[Stored data entries]
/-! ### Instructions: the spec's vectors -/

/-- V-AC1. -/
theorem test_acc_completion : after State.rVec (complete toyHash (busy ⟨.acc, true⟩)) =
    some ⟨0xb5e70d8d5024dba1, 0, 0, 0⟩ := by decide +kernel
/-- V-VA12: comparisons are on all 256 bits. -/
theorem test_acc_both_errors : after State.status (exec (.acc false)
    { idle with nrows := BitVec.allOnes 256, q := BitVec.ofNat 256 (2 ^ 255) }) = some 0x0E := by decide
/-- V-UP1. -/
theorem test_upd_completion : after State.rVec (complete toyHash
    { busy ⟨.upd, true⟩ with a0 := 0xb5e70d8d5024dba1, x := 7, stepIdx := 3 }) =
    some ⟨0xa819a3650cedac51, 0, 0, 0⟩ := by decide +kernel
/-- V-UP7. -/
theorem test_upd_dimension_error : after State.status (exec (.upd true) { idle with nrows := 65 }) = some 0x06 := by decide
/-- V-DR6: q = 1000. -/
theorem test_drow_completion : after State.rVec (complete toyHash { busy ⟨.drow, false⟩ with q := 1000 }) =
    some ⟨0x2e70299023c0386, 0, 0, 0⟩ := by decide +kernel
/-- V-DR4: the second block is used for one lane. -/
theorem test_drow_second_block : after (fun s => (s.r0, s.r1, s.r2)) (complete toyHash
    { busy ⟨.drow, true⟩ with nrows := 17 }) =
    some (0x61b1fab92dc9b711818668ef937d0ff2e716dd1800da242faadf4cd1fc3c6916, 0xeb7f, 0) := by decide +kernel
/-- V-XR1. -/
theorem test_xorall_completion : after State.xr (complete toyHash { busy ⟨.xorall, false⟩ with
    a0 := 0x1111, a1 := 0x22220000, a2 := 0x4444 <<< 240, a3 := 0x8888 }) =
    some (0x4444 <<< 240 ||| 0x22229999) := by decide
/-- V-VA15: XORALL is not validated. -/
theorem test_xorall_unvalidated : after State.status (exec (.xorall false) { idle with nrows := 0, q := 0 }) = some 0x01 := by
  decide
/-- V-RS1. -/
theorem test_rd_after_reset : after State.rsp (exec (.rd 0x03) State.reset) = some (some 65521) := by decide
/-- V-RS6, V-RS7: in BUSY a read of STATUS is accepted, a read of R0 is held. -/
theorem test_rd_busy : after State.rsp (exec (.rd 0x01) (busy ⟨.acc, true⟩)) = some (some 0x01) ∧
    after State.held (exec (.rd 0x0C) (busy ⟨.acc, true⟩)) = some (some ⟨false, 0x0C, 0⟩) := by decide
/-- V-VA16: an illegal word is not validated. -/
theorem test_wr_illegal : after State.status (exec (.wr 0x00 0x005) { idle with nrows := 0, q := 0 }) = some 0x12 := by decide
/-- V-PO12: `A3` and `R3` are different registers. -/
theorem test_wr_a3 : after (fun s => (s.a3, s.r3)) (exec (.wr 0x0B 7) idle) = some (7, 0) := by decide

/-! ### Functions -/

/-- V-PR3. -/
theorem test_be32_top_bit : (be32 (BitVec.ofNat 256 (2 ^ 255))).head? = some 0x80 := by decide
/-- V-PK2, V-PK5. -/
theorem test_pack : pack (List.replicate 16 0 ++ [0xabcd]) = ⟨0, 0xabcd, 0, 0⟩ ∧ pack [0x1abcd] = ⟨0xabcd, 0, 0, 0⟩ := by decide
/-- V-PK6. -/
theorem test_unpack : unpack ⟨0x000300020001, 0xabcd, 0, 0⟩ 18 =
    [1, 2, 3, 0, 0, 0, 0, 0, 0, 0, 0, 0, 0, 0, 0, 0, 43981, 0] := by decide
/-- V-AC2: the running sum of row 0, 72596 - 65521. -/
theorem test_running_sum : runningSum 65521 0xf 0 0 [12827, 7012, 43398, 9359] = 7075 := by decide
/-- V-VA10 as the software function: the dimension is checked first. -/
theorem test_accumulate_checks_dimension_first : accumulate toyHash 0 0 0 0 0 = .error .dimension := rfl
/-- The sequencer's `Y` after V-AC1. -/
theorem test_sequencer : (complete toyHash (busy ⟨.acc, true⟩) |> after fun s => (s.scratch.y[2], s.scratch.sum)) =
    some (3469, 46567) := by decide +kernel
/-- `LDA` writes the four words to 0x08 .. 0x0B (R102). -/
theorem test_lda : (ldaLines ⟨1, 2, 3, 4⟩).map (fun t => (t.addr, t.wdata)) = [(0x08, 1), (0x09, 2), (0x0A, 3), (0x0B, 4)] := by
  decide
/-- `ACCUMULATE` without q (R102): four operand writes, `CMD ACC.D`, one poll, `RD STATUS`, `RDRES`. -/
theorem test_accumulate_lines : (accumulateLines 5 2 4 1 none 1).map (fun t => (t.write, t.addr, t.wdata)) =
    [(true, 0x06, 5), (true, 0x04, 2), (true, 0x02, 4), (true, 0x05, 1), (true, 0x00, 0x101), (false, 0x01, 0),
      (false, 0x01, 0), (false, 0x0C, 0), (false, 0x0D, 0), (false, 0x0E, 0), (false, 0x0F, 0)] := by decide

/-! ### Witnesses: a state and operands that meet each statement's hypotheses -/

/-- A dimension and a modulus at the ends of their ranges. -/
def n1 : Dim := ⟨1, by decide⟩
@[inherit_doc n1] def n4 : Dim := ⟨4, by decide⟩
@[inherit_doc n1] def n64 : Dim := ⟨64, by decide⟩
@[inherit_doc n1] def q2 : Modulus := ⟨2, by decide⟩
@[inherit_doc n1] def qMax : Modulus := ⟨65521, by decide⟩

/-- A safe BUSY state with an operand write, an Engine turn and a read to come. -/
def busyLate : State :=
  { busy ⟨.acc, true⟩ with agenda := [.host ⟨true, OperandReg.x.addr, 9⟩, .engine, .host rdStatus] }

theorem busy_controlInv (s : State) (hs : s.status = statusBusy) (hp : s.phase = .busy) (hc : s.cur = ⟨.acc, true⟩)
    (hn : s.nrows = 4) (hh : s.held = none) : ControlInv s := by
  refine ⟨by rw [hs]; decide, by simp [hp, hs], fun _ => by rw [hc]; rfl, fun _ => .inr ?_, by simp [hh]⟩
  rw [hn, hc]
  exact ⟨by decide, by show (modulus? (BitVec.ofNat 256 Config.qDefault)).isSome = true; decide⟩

● Problem requirements
Using the records above, list each line that includes "rVec".

● Task output
theorem test_acc_completion : after State.rVec (complete toyHash (busy ⟨.acc, true⟩)) =
theorem test_upd_completion : after State.rVec (complete toyHash
theorem test_drow_completion : after State.rVec (complete toyHash { busy ⟨.drow, false⟩ with q := 1000 }) =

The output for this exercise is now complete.